(Stored items)
-- ==== Sys2Proof/Machine/Dispatch.lean ====
section
/-! DEFINITION. The effect of each command on everything but the queue: one arm per constructor. -/

namespace Sys2Proof.Machine
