/-- R51, R80 to R83, R86, R118: each Set Features leaves what it sets where the table lets its controller set it, and is
refused by the table's status elsewhere; SV 1 is refused everywhere; Timestamp cannot be set.

R80, R83, R118: Get Features answers the current value for Select 000b and 010b, the default for 001b, and the
capabilities for 011b; the APST table and the timestamp go to the host. Aggregated completions raise their vector when the
aggregation time has passed. -/
def Obligations.FeaturesAreSetAndReadBack : Prop :=
  (∀ (s : State) (q : Src) (e : Sqe) (data : List Byte),
     let b := s.begin q e.cid
     let i := s.srcCtrl q
     let c := b.ctrl i
     let v := e.cdw11
     let put (f : Features → Features) : State := b.modCtrl i fun c => { c with feat := f c.feat }
     let done (cmd : Instr) (t : State) : Prop := Ends cmd s t q e 0 0 0 0
     let word (k : Nat) : Nat := leNat ((data.drop (8 * k)).take 8)
     let entry (k : Nat) : Nat × Nat := (word k / 8 % 32, word k / 256 % 2 ^ 24)
     let fits (k : Nat) : Prop := if k < 5 then entry k = (0, 0) ∨ (entry k).1 = 3 ∨ (entry k).1 = 4 else word k = 0
     (s.Settable q e 1 → done (.setFeaturesArbitration q e) (put fun f => { f with ab := v.truncate 3 }))
     ∧ (s.Settable q e 2 → v.toNat % 32 ≤ 4 → done (.setFeaturesPowerManagement q e) (if v.toNat % 32 < 3 then b.setPs (v.toNat % 32)
         else { b with dev := { b.dev with psNext := some (v.toNat % 32) } }))
     ∧ (s.Settable q e 2 → 4 < v.toNat % 32 → Ends (.setFeaturesPowerManagement q e) s b q e 0 2 0 0)
     ∧ (s.Settable q e 4 → v.toNat / 65536 % 16 = 0 ∨ v.toNat / 65536 % 16 = 15 →
         (v.toNat / 2 ^ 20 % 4 = 0 → done (.setFeaturesTemperatureThreshold q e)
           { b with dev := { b.dev with tOver := some (v.toNat % 65536) } })
         ∧ (v.toNat / 2 ^ 20 % 4 = 1 → done (.setFeaturesTemperatureThreshold q e)
           { b with dev := { b.dev with tUnder := v.toNat % 65536 } }))
     ∧ (s.Settable q e 5 → v.getLsbD 16 = false → done (.setFeaturesErrorRecovery q e) (put fun f => { f with tler := v.truncate 16 }))
     ∧ (s.Settable q e 5 → v.getLsbD 16 = true → Ends (.setFeaturesErrorRecovery q e) s b q e 0 2 0 0)
     ∧ (∀ sl gs gc, s.Settable q e 7 → ctrlSlice i = some sl → (∀ x ∈ c.sqs, x.1 = 0) → (∀ x ∈ c.cqs, x.1 = 0) →
         v.toNat % 65536 ≠ 65535 → v.toNat / 65536 ≠ 65535 →
         gs = min (min (v.toNat % 65536 + 1) (b.slice sl).qpairs) (b.host.poolSq + c.grantSq) →
         gc = min (min (v.toNat / 65536 + 1) (b.slice sl).qpairs) (b.host.poolCq + c.grantCq) → 0 < gs → 0 < gc →
         let taken : State := { b with host := { b.host with
           poolSq := b.host.poolSq + c.grantSq - gs, poolCq := b.host.poolCq + c.grantCq - gc } }
         Ends (.setFeaturesNumberOfQueues q e) s (taken.modCtrl i fun c => { c with grantSq := gs, grantCq := gc }) q e 0 0
           (BitVec.ofNat 32 (gs - 1 + 65536 * (gc - 1))) 0)
     ∧ (s.Settable q e 7 → (∃ x ∈ c.sqs, x.1 ≠ 0) ∨ (∃ x ∈ c.cqs, x.1 ≠ 0) →
         Ends (.setFeaturesNumberOfQueues q e) s b q e 0 0x0C 0 0)
     ∧ (s.Settable q e 8 → done (.setFeaturesInterruptCoalescing q e)
         (put fun f => { f with thr := v.truncate 8, time := v.extractLsb' 8 8 }))
     ∧ (s.Settable q e 9 → v.toNat % 65536 < b.vectors i → done (.setFeaturesInterruptVectorConfig q e) (put fun f => { f with
         cd := if v.getLsbD 16 then insNat (v.toNat % 65536) f.cd else delNat (v.toNat % 65536) f.cd }))
     ∧ (s.Settable q e 0x0A → done (.setFeaturesWriteAtomicity q e) (put fun f => { f with dn := v.getLsbD 0 }))
     ∧ (s.Settable q e 0x0B → done (.setFeaturesAsyncEventConfig q e) (put fun f => { f with aec := v &&& 0x3FF#32 }))
     ∧ (s.Settable q e 0x0C → adminPrpBad e 256 = false → (∀ k, k < 32 → fits k) →
         done (.setFeaturesApst q e data) (({ b with dev := { b.dev with
           apste := v.getLsbD 0, apst := (List.range 32).map entry } }).moved q e.cid false 256))
     ∧ (∀ k, s.Settable q e 0x0C → adminPrpBad e 256 = false → k < 32 → ¬fits k →
         Ends (.setFeaturesApst q e data) s b q e 0 2 0 0)
     ∧ (s.AdminOk q e 9 onAll → e.cdw10.toNat % 256 = 0x0E → e.cdw10.getLsbD 31 = false →
         Ends (.setFeaturesTimestamp q e) s b q e 1 0x0E 0 0)
     ∧ (s.AdminOk q e 9 onAll → e.cdw10.getLsbD 31 = true → e.cdw10.toNat % 256 = 1 →
         Ends (.setFeaturesArbitration q e) s b q e 1 0x0D 0 0)
     ∧ (∀ kind : CtrlKind, featureRefusal 2 kind = (if kind = .manager ∨ kind = .sideband then none else some (1, 0x0E))
         ∧ featureRefusal 4 kind = featureRefusal 2 kind ∧ featureRefusal 0x0C kind = featureRefusal 2 kind
         ∧ featureRefusal 7 kind = (if kind = .slice then none else some (0, 2)) ∧ featureRefusal 0x0A kind = featureRefusal 7 kind
         ∧ ∀ fid ∈ [1, 5, 8, 9, 0x0B], featureRefusal fid kind = none))
  ∧ (∀ (s : State) (q : Src) (e : Sqe) (ctrl vec : Nat),
       let b := s.begin q e.cid
       let f := (b.ctrl (s.srcCtrl q)).feat
       let d := b.dev
       let now (fid v : Nat) : Prop := e.cdw10.toNat % 256 = fid → e.cdw10.toNat / 256 % 8 = 0 ∨ e.cdw10.toNat / 256 % 8 = 2 →
         Ends (.getFeatures q e) s b q e 0 0 (BitVec.ofNat 32 v) 0
       let dflt (fid v : Nat) : Prop := e.cdw10.toNat % 256 = fid → e.cdw10.toNat / 256 % 8 = 1 →
         Ends (.getFeatures q e) s b q e 0 0 (BitVec.ofNat 32 v) 0
       let th := e.cdw11.toNat / 2 ^ 20 % 4
       let vector := e.cdw11.toNat % 65536
       let page (fid : Nat) (bytes : List Byte) (v : Nat) : Prop :=
         e.cdw10.toNat % 256 = fid → e.cdw10.toNat / 256 % 8 = 0 → adminPrpBad e bytes.length = false →
           Ends (.getFeatures q e) s ((b.sendTo q e.dptr (Data.ofBytes bytes)).moved q e.cid true bytes.length) q e 0 0
             (BitVec.ofNat 32 v) 0
       (s.AdminOk q e 0x0A onAll →
         now 1 f.ab.toNat ∧ dflt 1 3 ∧ now 2 d.ps ∧ dflt 2 0
         ∧ now 4 (if th = 1 then d.tUnder else d.tOver.getD wctemp) ∧ dflt 4 (if th = 1 then 0 else wctemp)
         ∧ now 5 f.tler.toNat ∧ now 8 (f.thr.toNat + 256 * f.time.toNat) ∧ now 0x0B f.aec.toNat
         ∧ (vector < b.vectors (s.srcCtrl q) → now 9 (vector + if f.cd.contains vector then 65536 else 0))
         ∧ (q.kind b = .slice → now 0x0A (if f.dn then 1 else 0))
         ∧ page 0x0C (apstBytes d.apst) (if d.apste then 1 else 0) ∧ page 0x0E b.timestamp 0
         ∧ (q.kind b ≠ .slice → e.cdw10.toNat % 256 = 7 ∨ e.cdw10.toNat % 256 = 0x0A → Ends (.getFeatures q e) s b q e 0 2 0 0)
         ∧ (featureKnown (e.cdw10.toNat % 256) = false → Ends (.getFeatures q e) s b q e 0 2 0 0))
       ∧ (Tbl.getD (s.ctrl ctrl).coal vec 0 ≠ 0 → exec (.interruptAggregationTimeExpiry ctrl vec) s =
           .next ((s.modCtrl ctrl fun c => { c with coal := Tbl.set c.coal vec 0 }).raiseMsi ctrl vec)))
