-- ==== Sys2Proof/Laws/Keep06.lean ====
section
/-! SUPPORT. What each function keeps, from `State.landPages` to `addrOf`: one lemma per function, cited by the functions that
call it. -/

namespace Sys2Proof.Machine

variable {q : List Instr} {p up : Prop}

theorem State.landPages_keep {s : State} (set : Nat) (a : Nat) (h : Keep q p up s) :
    Keep q p up (State.landPages s set a) := by
  unfold State.landPages
  repeat' (first | with_reducible assumption | with_reducible apply State.trussPage_keep
                 | with_reducible apply State.parityDone_keep | (with_reducible refine fun _ => ?_)
                 | with_reducible apply keep_foldl | split)

theorem State.fillSet_keep {s : State} (set : Nat) (h : Keep q p up s) :
    Keep q p up (State.fillSet s set) := by
  unfold State.fillSet
  repeat' (first | with_reducible assumption | with_reducible apply State.padPage_keep
                 | with_reducible apply State.modMedia_keep | with_reducible apply State.closeSet_keep
                 | with_reducible apply State.landPages_keep)

theorem State.destSet_keep {s : State} {role : Role} {cell : Cell} {x : Purpose} {comp : Bool} {units : Nat} {t : State} {x0}
    (e : State.destSet s role cell x comp units = some (x0, t)) (h : Keep q p up s) : Keep q p up t := by
  unfold State.destSet at e
  have draw : ∀ {s : State}, Keep q p up s → (if s.freeSets = 0 then none
      else Option.map (fun n => (n, s.modMedia fun m => m.openSet n role cell x)) (s.media.pickErased none false)) = some (x0, t) →
      Keep q p up t := by
    intro s h e
    split at e
    · cases e
    · simp only [Option.map_eq_some_iff, Prod.mk.injEq] at e
      obtain ⟨_, _, _, e⟩ := e
      exact e ▸ State.modMedia_keep _ h
  simp only [] at e
  split at e
  · split at e
    · cases e; exact h
    · exact draw (State.fillSet_keep _ h) e
  · exact draw h e

theorem State.remap_keep {s : State} (set : Nat) (dest : Nat) (shift : Nat) (first : Nat) (xs : List Ext)
    (h : Keep q p up s) :
    Keep q p up (State.remap s set dest shift first xs) := by
  unfold State.remap
  repeat' (first | with_reducible assumption | with_reducible apply State.settle_keep
                 | with_reducible apply State.putIu_keep | (with_reducible refine fun _ => ?_)
                 | with_reducible apply keep_foldl | split)

theorem State.placeMoved_keep {s : State} {x : Transit} {r : Nat × Nat × List Ext} {t : State}
    (e : State.placeMoved s x r = some t) (h : Keep q p up s) : Keep q p up t := by
  unfold State.placeMoved at e
  simp only [] at e
  obtain ⟨⟨dest, t'⟩, e1, rfl⟩ := Option.map_eq_some_iff.1 e
  have h1 : Keep q p up t' := by
    split at e1
    · split at e1
      · cases e1; exact h
      · exact State.destSet_keep e1 h
    · exact State.destSet_keep e1 h
  have h2 := State.landPages_keep dest (t'.media.set dest).cursor
    (State.packingUnit_keep dest (State.copyRun_keep2 x.source r.1 (r.2.1 - r.1) r.2.2 dest h1))
  have h3 := State.remap_keep x.source dest (t'.copyRun x.source r.1 (r.2.1 - r.1) r.2.2 dest).1 r.1 r.2.2
    (keep_ite (c := x.foreground = true) (State.modMedia_keep (fun m => { m with
        credit := m.credit + (r.2.2.foldl (fun n x => n + x.len) 0 : Nat) }) h2) h2)
  exact keep_ite (State.closeSet_keep _ h3) h3

theorem State.finishRun_keep {s : State} (k : Nat) (h : Keep q p up s) : Keep q p up (State.finishRun s k) := by
  have fold : ∀ (t : Transit) (l : List (Nat × Nat × List Ext)) (o : Option State), (∀ u, o = some u → Keep q p up u) →
      ∀ u, l.foldl (fun (o : Option State) r => o.bind fun s => s.placeMoved t r) o = some u → Keep q p up u := by
    intro t l
    induction l with
    | nil => exact fun o ho => ho
    | cons r l ih =>
      intro o ho
      refine ih _ fun u hu => ?_
      obtain ⟨v, ev, hv⟩ := Option.bind_eq_some_iff.1 hu
      exact State.placeMoved_keep hv (ho v ev)
  unfold State.finishRun
  split
  · exact h
  · split
    · exact h
    · simp only []
      split
      · exact h
      · rename_i e
        exact State.settle_keep _ (State.modMedia_keep _ (fold _ _ _ (fun u hu => by cases hu; exact h) _ e))

theorem State.runRead_keep {s : State} (k : Nat) (h : Keep q p up s) :
    Keep q p up (State.runRead s k) := by
  unfold State.runRead
  repeat' (first | with_reducible assumption | with_reducible apply State.finishRun_keep
                 | with_reducible apply State.modMedia_keep | split)

theorem State.startRun_keep {s : State} (v : Move) (r : Nat × Nat × List Ext) (h : Keep q p up s) :
    Keep q p up (State.startRun s v r) := by
  unfold State.startRun
  repeat' (first | with_reducible assumption | with_reducible apply State.modMedia_keep
                 | with_reducible apply State.issueRead_keep | with_reducible apply State.finishRun_keep
                 | (with_reducible refine fun _ => ?_) | with_reducible apply keep_foldl)
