theorem execIBr_keep (c : Nat) (w : LongWord) {s : State} (h : Keep q p up s) :
    Keep q p up (nextOr (execIBr c w s) s) := by
  unfold execIBr
  dsimp -zeta only [nextOr]
  repeat' (first | with_reducible assumption | with_reducible apply State.long_keep
                 | with_reducible apply readTarget_keep | with_reducible refine KeepM.bind ?_ (fun _ => ?_)
                 | with_reducible apply KeepM.pure)

theorem execIBcc_keep (c : Nat) (cc : Cond) (w : LongWord) {s : State} (h : Keep q p up s) :
    Keep q p up (nextOr (execIBcc c cc w s) s) := by
  unfold execIBcc
  dsimp -zeta only [nextOr]
  repeat' (first | with_reducible assumption | with_reducible apply State.long_keep
                 | with_reducible apply readTarget_keep | with_reducible refine KeepM.bind ?_ (fun _ => ?_)
                 | with_reducible apply KeepM.read)

theorem execIDjnz_keep (c : Nat) (w : LongWord) {s : State} (h : Keep q p up s) :
    Keep q p up (nextOr (execIDjnz c w s) s) := by
  unfold execIDjnz
  dsimp -zeta only [nextOr]
  repeat' (first | with_reducible assumption | with_reducible apply State.long_keep
                 | with_reducible apply locate_keep | with_reducible apply readLoc_keep
                 | with_reducible apply readTarget_keep | with_reducible apply writeLoc_keep
                 | with_reducible refine KeepM.bind ?_ (fun _ => ?_) | with_reducible apply KeepM.pure)

theorem execICall_keep (c : Nat) (w : LongWord) {s : State} (h : Keep q p up s) :
    Keep q p up (nextOr (execICall c w s) s) := by
  unfold execICall
  dsimp -zeta only [nextOr]
  repeat' (first | with_reducible assumption | with_reducible apply State.long_keep
                 | with_reducible apply readTarget_keep | with_reducible apply State.modCtx_keep
                 | with_reducible refine KeepM.bind ?_ (fun _ => ?_) | with_reducible apply keepR_ok | intro _ _)

theorem execIRet_keep (c : Nat) (w : LongWord) {s : State} (h : Keep q p up s) :
    Keep q p up (nextOr (execIRet c w s) s) := by
  unfold execIRet
  dsimp -zeta only [nextOr]
  repeat' (first | with_reducible assumption | with_reducible apply State.long_keep | with_reducible apply KeepM.read)

/-- The elements of a string instruction keep. -/
def KeepS (q : List Instr) (p up : Prop) : StrOut → Prop
  | .done s _ => Keep q p up s
  | .more s => Keep q p up s
  | .fault e s => KeepE q p up e ∧ Keep q p up s

theorem strLoop_keep (c : Nat) (elem : CM Bool) (he : KeepM q p up elem) (n : Nat) :
    ∀ {s : State}, Keep q p up s → KeepS q p up (strLoop c elem n s) := by
  induction n with
  | zero =>
    intro s h
    unfold strLoop
    split <;> exact h
  | succ n ih =>
    intro s h
    unfold strLoop
    have hr := he s h
    simp only []
    split
    · exact h
    · split
      all_goals
        rename_i e
        rw [e] at hr
      · exact ⟨hr, h⟩
      · exact hr
      · exact ih hr

theorem State.modRegs_keep {s : State} (c : Nat) (f : Regs → Regs) (h : Keep q p up s) :
    Keep q p up (State.modRegs s c f) := by
  unfold State.modRegs
  repeat' (first | with_reducible assumption | with_reducible apply State.modCtx_keep)

theorem strStep_keep (c z : Nat) (src dst : Bool) : KeepM q p up (strStep c z src dst) := fun _ h => State.modRegs_keep _ _ h

theorem getRegs_keep (c : Nat) : KeepM q p up (getRegs c) := KeepM.read _

theorem setStop_keep (c : Nat) (v : BitVec 2) : KeepM q p up (setStop c v) := fun _ h => State.modRegs_keep _ _ h

theorem strBody_keep (c limit : Nat) (scan : Bool) (elem : CM Bool) (he : KeepM q p up elem) :
    KeepM q p up (strBody c limit scan elem) := by
  intro s h
  unfold strBody
  simp only []
  have hl := strLoop_keep c elem he (min limit (s.core c).ctx.regs.bc.toNat) h
  split
  all_goals
    rename_i e
    rw [e] at hl
  · split
    · exact State.modRegs_keep _ _ hl
    · exact hl
  · exact hl
  · exact fun t ht => (Option.some.inj ht) ▸ hl.2

theorem execIMovs_keep (c : Nat) (w : LongWord) (limit : Nat) {s : State} (h : Keep q p up s) :
    Keep q p up (nextOr (execIMovs c w limit s) s) := by
  unfold execIMovs
  dsimp -zeta only [nextOr]
  repeat' (first | with_reducible assumption | with_reducible apply State.long_keep
                 | with_reducible apply strBody_keep | with_reducible apply getRegs_keep
                 | with_reducible apply memRead_keep | with_reducible apply memWrite_keep
                 | with_reducible apply strStep_keep | with_reducible refine KeepM.bind ?_ (fun _ => ?_)
                 | with_reducible apply KeepM.pure)

theorem execICmps_keep (c : Nat) (w : LongWord) (limit : Nat) {s : State} (h : Keep q p up s) :
    Keep q p up (nextOr (execICmps c w limit s) s) := by
  unfold execICmps
  dsimp -zeta only [nextOr]
  repeat' (first | with_reducible assumption | with_reducible apply State.long_keep
                 | with_reducible apply strBody_keep | with_reducible apply getRegs_keep
                 | with_reducible apply memRead_keep | with_reducible apply putFlags_keep
                 | with_reducible apply strStep_keep | with_reducible apply setStop_keep
                 | with_reducible refine KeepM.bind ?_ (fun _ => ?_) | with_reducible apply KeepM.pure | split)

theorem execIScans_keep (c : Nat) (w : LongWord) (limit : Nat) {s : State} (h : Keep q p up s) :
    Keep q p up (nextOr (execIScans c w limit s) s) := by
  unfold execIScans
  dsimp -zeta only [nextOr]
  repeat' (first | with_reducible assumption | with_reducible apply State.long_keep
                 | with_reducible apply readSrc_keep | with_reducible apply strBody_keep
                 | with_reducible apply getRegs_keep | with_reducible apply memRead_keep
                 | with_reducible apply putFlags_keep | with_reducible apply strStep_keep
                 | with_reducible apply setStop_keep | with_reducible refine KeepM.bind ?_ (fun _ => ?_)
                 | with_reducible apply KeepM.pure | split)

Try it —
Only a number is expected here: how many lines of the records above contain "poolCq".

Task solution —
2